The 2017 Washington Kastles season will be the tenth season of the franchise in World TeamTennis (WTT).

==Season recap==
===Drafts===
At the WTT Marquee Player Draft on February 16, 2017, the Kastles protected Martina Hingis, Venus Williams and Bob and Mike Bryan. Mardy Fish was left unprotected and was drafted by the New York Empire with the first pick of the third round.

==Event chronology==
- February 16, 2017: The Kastles protected Martina Hingis, Venus Williams and Bob and Mike Bryan at the WTT Marquee Player Draft. The Kastles left Mardy Fish unprotected.

==Draft picks==
After finishing third in WTT in 2016, the Kastles selected fourth in each round of WTT's drafts.
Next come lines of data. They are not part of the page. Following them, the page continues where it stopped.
-- ==== Sys2Proof/Machine/IssueArith.lean ====
section
/-! DEFINITION. The words of majors 0x20 to 0x2E (R143 to R166) at issue: each enters the vector queue with its captured operands; what it does there
is the element loop of its convoy (Convoy.lean). -/

namespace Sys2Proof.Machine

open Sys2Proof

/-- R148. Element-wise float add with tangents. -/
def execVadd (k : Bool) (d a b : BitVec 7) (m : Bool) (s : State) : Out1 :=
  issue (.vadd k d a b m) (wordR 0x20 (0 + b2n m) k d.toNat a.toNat b.toNat) s

/-- R148. Element-wise float subtract. -/
def execVsub (k : Bool) (d a b : BitVec 7) (m : Bool) (s : State) : Out1 :=
  issue (.vsub k d a b m) (wordR 0x20 (2 + b2n m) k d.toNat a.toNat b.toNat) s

/-- R148. Element-wise float multiply. -/
def execVmul (k : Bool) (d a b : BitVec 7) (m : Bool) (s : State) : Out1 :=
  issue (.vmul k d a b m) (wordR 0x20 (4 + b2n m) k d.toNat a.toNat b.toNat) s

/-- R148. Element-wise float divide. -/
def execVdiv (k : Bool) (d a b : BitVec 7) (m : Bool) (s : State) : Out1 :=
  issue (.vdiv k d a b m) (wordR 0x20 (6 + b2n m) k d.toNat a.toNat b.toNat) s

/-- R148. Element-wise float minimum. -/
def execVmin (k : Bool) (d a b : BitVec 7) (m : Bool) (s : State) : Out1 :=
  issue (.vmin k d a b m) (wordR 0x20 (8 + b2n m) k d.toNat a.toNat b.toNat) s

/-- R148. Element-wise float maximum. -/
def execVmax (k : Bool) (d a b : BitVec 7) (m : Bool) (s : State) : Out1 :=
  issue (.vmax k d a b m) (wordR 0x20 (10 + b2n m) k d.toNat a.toNat b.toNat) s

/-- R148. Float add with a broadcast scalar. -/
def execVaddVx (k : Bool) (d a b : BitVec 7) (m : Bool) (s : State) : Out1 :=
  issue (.vaddVx k d a b m) (wordR 0x21 (0 + b2n m) k d.toNat a.toNat b.toNat) s

/-- R148. Float subtract of a broadcast scalar. -/
def execVsubVx (k : Bool) (d a b : BitVec 7) (m : Bool) (s : State) : Out1 :=
  issue (.vsubVx k d a b m) (wordR 0x21 (2 + b2n m) k d.toNat a.toNat b.toNat) s

/-- R148. Float multiply by a broadcast scalar. -/
def execVmulVx (k : Bool) (d a b : BitVec 7) (m : Bool) (s : State) : Out1 :=
  issue (.vmulVx k d a b m) (wordR 0x21 (4 + b2n m) k d.toNat a.toNat b.toNat) s

/-- R148. Float divide by a broadcast scalar. -/
def execVdivVx (k : Bool) (d a b : BitVec 7) (m : Bool) (s : State) : Out1 :=
  issue (.vdivVx k d a b m) (wordR 0x21 (6 + b2n m) k d.toNat a.toNat b.toNat) s

/-- R148. Float minimum with a broadcast scalar. -/
def execVminVx (k : Bool) (d a b : BitVec 7) (m : Bool) (s : State) : Out1 :=
  issue (.vminVx k d a b m) (wordR 0x21 (8 + b2n m) k d.toNat a.toNat b.toNat) s

/-- R148. Float maximum with a broadcast scalar. -/
def execVmaxVx (k : Bool) (d a b : BitVec 7) (m : Bool) (s : State) : Out1 :=
  issue (.vmaxVx k d a b m) (wordR 0x21 (10 + b2n m) k d.toNat a.toNat b.toNat) s

/-- R149. Fused a·b + d per element. -/
def execVfma (k : Bool) (d a b : BitVec 7) (m : Bool) (s : State) : Out1 :=
  issue (.vfma k d a b m) (wordR 0x22 (0 + b2n m) k d.toNat a.toNat b.toNat) s

/-- R149. Fused a·b - d per element. -/
def execVfms (k : Bool) (d a b : BitVec 7) (m : Bool) (s : State) : Out1 :=
  issue (.vfms k d a b m) (wordR 0x22 (2 + b2n m) k d.toNat a.toNat b.toNat) s

/-- R149. Fused -(a·b) + d per element. -/
def execVfnma (k : Bool) (d a b : BitVec 7) (m : Bool) (s : State) : Out1 :=
  issue (.vfnma k d a b m) (wordR 0x22 (4 + b2n m) k d.toNat a.toNat b.toNat) s

/-- R149. Fused -(a·b) - d per element. -/
def execVfnms (k : Bool) (d a b : BitVec 7) (m : Bool) (s : State) : Out1 :=
  issue (.vfnms k d a b m) (wordR 0x22 (6 + b2n m) k d.toNat a.toNat b.toNat) s

/-- R149. vfma with a scalar b. -/
def execVfmaVx (k : Bool) (d a b : BitVec 7) (m : Bool) (s : State) : Out1 :=
  issue (.vfmaVx k d a b m) (wordR 0x22 (8 + b2n m) k d.toNat a.toNat b.toNat) s

/-- R149. vfms with a scalar b. -/
def execVfmsVx (k : Bool) (d a b : BitVec 7) (m : Bool) (s : State) : Out1 :=
  issue (.vfmsVx k d a b m) (wordR 0x22 (10 + b2n m) k d.toNat a.toNat b.toNat) s

/-- R149. vfnma with a scalar b. -/
def execVfnmaVx (k : Bool) (d a b : BitVec 7) (m : Bool) (s : State) : Out1 :=
  issue (.vfnmaVx k d a b m) (wordR 0x22 (12 + b2n m) k d.toNat a.toNat b.toNat) s

/-- R149. vfnms with a scalar b. -/
def execVfnmsVx (k : Bool) (d a b : BitVec 7) (m : Bool) (s : State) : Out1 :=
  issue (.vfnmsVx k d a b m) (wordR 0x22 (14 + b2n m) k d.toNat a.toNat b.toNat) s

/-- R150. Correctly rounded square root per element. -/
def execVsqrt (k : Bool) (d a : BitVec 7) (m : Bool) (s : State) : Out1 :=
  issue (.vsqrt k d a m) (wordR 0x23 (0 + b2n m) k d.toNat a.toNat 0) s

/-- R150. Reciprocal square root per element. -/
def execVrsqrt (k : Bool) (d a : BitVec 7) (m : Bool) (s : State) : Out1 :=
  issue (.vrsqrt k d a m) (wordR 0x23 (2 + b2n m) k d.toNat a.toNat 0) s

/-- R150. Exponential per element. -/
def execVexp (k : Bool) (d a : BitVec 7) (m : Bool) (s : State) : Out1 :=
  issue (.vexp k d a m) (wordR 0x23 (4 + b2n m) k d.toNat a.toNat 0) s

/-- R150. Natural logarithm per element. -/
def execVlog (k : Bool) (d a : BitVec 7) (m : Bool) (s : State) : Out1 :=
  issue (.vlog k d a m) (wordR 0x23 (6 + b2n m) k d.toNat a.toNat 0) s

/-- R150. Hyperbolic tangent per element. -/
def execVtanh (k : Bool) (d a : BitVec 7) (m : Bool) (s : State) : Out1 :=
  issue (.vtanh k d a m) (wordR 0x23 (8 + b2n m) k d.toNat a.toNat 0) s

/-- R150. Logistic sigmoid per element. -/
def execVsigmoid (k : Bool) (d a : BitVec 7) (m : Bool) (s : State) : Out1 :=
  issue (.vsigmoid k d a m) (wordR 0x23 (10 + b2n m) k d.toNat a.toNat 0) s

/-- R150. Floor per element with +0 tangents. -/
def execVfloor (k : Bool) (d a : BitVec 7) (m : Bool) (s : State) : Out1 :=
  issue (.vfloor k d a m) (wordR 0x23 (12 + b2n m) k d.toNat a.toNat 0) s

/-- R150. Round to nearest integer, ties to even, per element. -/
def execVround (k : Bool) (d a : BitVec 7) (m : Bool) (s : State) : Out1 :=
  issue (.vround k d a m) (wordR 0x23 (14 + b2n m) k d.toNat a.toNat 0) s

/-- R151. Clears the sign bit per element. -/
def execVabs (k : Bool) (d a : BitVec 7) (m : Bool) (s : State) : Out1 :=
  issue (.vabs k d a m) (wordR 0x24 (0 + b2n m) k d.toNat a.toNat 0) s

/-- R151. Inverts the sign bit per element. -/
def execVneg (k : Bool) (d a : BitVec 7) (m : Bool) (s : State) : Out1 :=
  issue (.vneg k d a m) (wordR 0x24 (2 + b2n m) k d.toNat a.toNat 0) s

/-- R151. Rectified linear unit per element. -/
def execVrelu (k : Bool) (d a : BitVec 7) (m : Bool) (s : State) : Out1 :=
  issue (.vrelu k d a m) (wordR 0x24 (4 + b2n m) k d.toNat a.toNat 0) s

/-- R151. Copies values and tangents bit for bit. -/
def execVmov (k : Bool) (d a : BitVec 7) (m : Bool) (s : State) : Out1 :=
  issue (.vmov k d a m) (wordR 0x24 (6 + b2n m) k d.toNat a.toNat 0) s

/-- R152. Writes mask bits where elements are equal. -/
def execVeq (k : Bool) (d : BitVec 3) (a b : BitVec 7) (m : Bool) (s : State) : Out1 :=
  issue (.veq k d a b m) (wordR 0x25 (0 + b2n m) k d.toNat a.toNat b.toNat) s

/-- R152. Writes mask bits where elements differ. -/
def execVne (k : Bool) (d : BitVec 3) (a b : BitVec 7) (m : Bool) (s : State) : Out1 :=
  issue (.vne k d a b m) (wordR 0x25 (2 + b2n m) k d.toNat a.toNat b.toNat) s

/-- R152. Writes mask bits where a < b. -/
def execVlt (k : Bool) (d : BitVec 3) (a b : BitVec 7) (m : Bool) (s : State) : Out1 :=
  issue (.vlt k d a b m) (wordR 0x25 (4 + b2n m) k d.toNat a.toNat b.toNat) s

/-- R152. Writes mask bits where a <= b. -/
def execVle (k : Bool) (d : BitVec 3) (a b : BitVec 7) (m : Bool) (s : State) : Out1 :=
  issue (.vle k d a b m) (wordR 0x25 (6 + b2n m) k d.toNat a.toNat b.toNat) s

/-- R152. Compare equal against a scalar. -/
def execVeqVx (k : Bool) (d : BitVec 3) (a b : BitVec 7) (m : Bool) (s : State) : Out1 :=
  issue (.veqVx k d a b m) (wordR 0x25 (8 + b2n m) k d.toNat a.toNat b.toNat) s

/-- R152. Compare not equal against a scalar. -/
def execVneVx (k : Bool) (d : BitVec 3) (a b : BitVec 7) (m : Bool) (s : State) : Out1 :=
  issue (.vneVx k d a b m) (wordR 0x25 (10 + b2n m) k d.toNat a.toNat b.toNat) s

/-- R152. Compare less than against a scalar. -/
def execVltVx (k : Bool) (d : BitVec 3) (a b : BitVec 7) (m : Bool) (s : State) : Out1 :=
  issue (.vltVx k d a b m) (wordR 0x25 (12 + b2n m) k d.toNat a.toNat b.toNat) s

/-- R152. Compare less or equal against a scalar. -/
def execVleVx (k : Bool) (d : BitVec 3) (a b : BitVec 7) (m : Bool) (s : State) : Out1 :=
  issue (.vleVx k d a b m) (wordR 0x25 (14 + b2n m) k d.toNat a.toNat b.toNat) s

/-- R153. Selects each element from va or vb by q[VT.MSEL]. -/
def execVsel (k : Bool) (d a b : BitVec 7) (s : State) : Out1 :=
  issue (.vsel k d a b) (wordR 0x26 0 k d.toNat a.toNat b.toNat) s

/-- R154. Once-acting AND of two whole masks. -/
def execQand (k : Bool) (d a b : BitVec 3) (s : State) : Out1 :=
  issue (.qand k d a b) (wordR 0x26 2 k d.toNat a.toNat b.toNat) s

/-- R154. Once-acting OR of two whole masks. -/
def execQor (k : Bool) (d a b : BitVec 3) (s : State) : Out1 :=
  issue (.qor k d a b) (wordR 0x26 4 k d.toNat a.toNat b.toNat) s

/-- R154. Once-acting XOR of two whole masks. -/
def execQxor (k : Bool) (d a b : BitVec 3) (s : State) : Out1 :=
  issue (.qxor k d a b) (wordR 0x26 6 k d.toNat a.toNat b.toNat) s

/-- R154. Once-acting qa AND NOT qb. -/
def execQsub (k : Bool) (d a b : BitVec 3) (s : State) : Out1 :=
  issue (.qsub k d a b) (wordR 0x26 8 k d.toNat a.toNat b.toNat) s

/-- R154. Once-acting complement of a mask. -/
def execQnot (k : Bool) (d a : BitVec 3) (s : State) : Out1 :=
  issue (.qnot k d a) (wordR 0x26 10 k d.toNat a.toNat 0) s

/-- R154. Once-acting copy of a mask. -/
def execQcpy (k : Bool) (d a : BitVec 3) (s : State) : Out1 :=
  issue (.qcpy k d a) (wordR 0x26 12 k d.toNat a.toNat 0) s

/-- R155. Integer add per element, wrapping or saturating. -/
def execViadd (k : Bool) (d a b : BitVec 7) (m : Bool) (s : State) : Out1 :=
  issue (.viadd k d a b m) (wordR 0x27 (0 + b2n m) k d.toNat a.toNat b.toNat) s

/-- R155. Integer subtract per element. -/
def execVisub (k : Bool) (d a b : BitVec 7) (m : Bool) (s : State) : Out1 :=
  issue (.visub k d a b m) (wordR 0x27 (2 + b2n m) k d.toNat a.toNat b.toNat) s

/-- R155. Integer multiply per element. -/
def execVimul (k : Bool) (d a b : BitVec 7) (m : Bool) (s : State) : Out1 :=
  issue (.vimul k d a b m) (wordR 0x27 (4 + b2n m) k d.toNat a.toNat b.toNat) s

/-- R155. High half of the integer product per element. -/
def execVimulh (k : Bool) (d a b : BitVec 7) (m : Bool) (s : State) : Out1 :=
  issue (.vimulh k d a b m) (wordR 0x27 (6 + b2n m) k d.toNat a.toNat b.toNat) s

/-- R155. Integer minimum per element. -/
def execVimin (k : Bool) (d a b : BitVec 7) (m : Bool) (s : State) : Out1 :=
  issue (.vimin k d a b m) (wordR 0x27 (8 + b2n m) k d.toNat a.toNat b.toNat) s

/-- R155. Integer maximum per element. -/
def execVimax (k : Bool) (d a b : BitVec 7) (m : Bool) (s : State) : Out1 :=
  issue (.vimax k d a b m) (wordR 0x27 (10 + b2n m) k d.toNat a.toNat b.toNat) s

/-- R155. Integer divide per element, all ones and DZ for a zero divisor. -/
def execVidiv (k : Bool) (d a b : BitVec 7) (m : Bool) (s : State) : Out1 :=
  issue (.vidiv k d a b m) (wordR 0x27 (12 + b2n m) k d.toNat a.toNat b.toNat) s

/-- R155. Integer remainder per element. -/
def execVirem (k : Bool) (d a b : BitVec 7) (m : Bool) (s : State) : Out1 :=
  issue (.virem k d a b m) (wordR 0x27 (14 + b2n m) k d.toNat a.toNat b.toNat) s

/-- R156. Bitwise AND per element. -/
def execVand (k : Bool) (d a b : BitVec 7) (m : Bool) (s : State) : Out1 :=
  issue (.vand k d a b m) (wordR 0x28 (0 + b2n m) k d.toNat a.toNat b.toNat) s

/-- R156. Bitwise OR per element. -/
def execVor (k : Bool) (d a b : BitVec 7) (m : Bool) (s : State) : Out1 :=
  issue (.vor k d a b m) (wordR 0x28 (2 + b2n m) k d.toNat a.toNat b.toNat) s

/-- R156. Bitwise XOR per element. -/
def execVxor (k : Bool) (d a b : BitVec 7) (m : Bool) (s : State) : Out1 :=
  issue (.vxor k d a b m) (wordR 0x28 (4 + b2n m) k d.toNat a.toNat b.toNat) s

/-- R156. Shift left per element. -/
def execVsll (k : Bool) (d a b : BitVec 7) (m : Bool) (s : State) : Out1 :=
  issue (.vsll k d a b m) (wordR 0x28 (6 + b2n m) k d.toNat a.toNat b.toNat) s

/-- R156. Logical shift right per element. -/
def execVsrl (k : Bool) (d a b : BitVec 7) (m : Bool) (s : State) : Out1 :=
  issue (.vsrl k d a b m) (wordR 0x28 (8 + b2n m) k d.toNat a.toNat b.toNat) s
===Marquee Player Draft===
WTT conducted its 2017 Marquee Player Draft in New York City on February 16. The selections made by the Kastles are shown in the table below.

| Round | No. | Overall | Player chosen | Prot? | Notes |
|---|---|---|---|---|---|
| 1 | 4 | 4 | SUI Martina Hingis | Y |  |
| 2 | 4 | 10 | USA Venus Williams | Y |  |
| 3 | 4 | 16 | USA Bob and Mike Bryan | Y | Doubles team |

==See also==

- Sports in Washington, D.C.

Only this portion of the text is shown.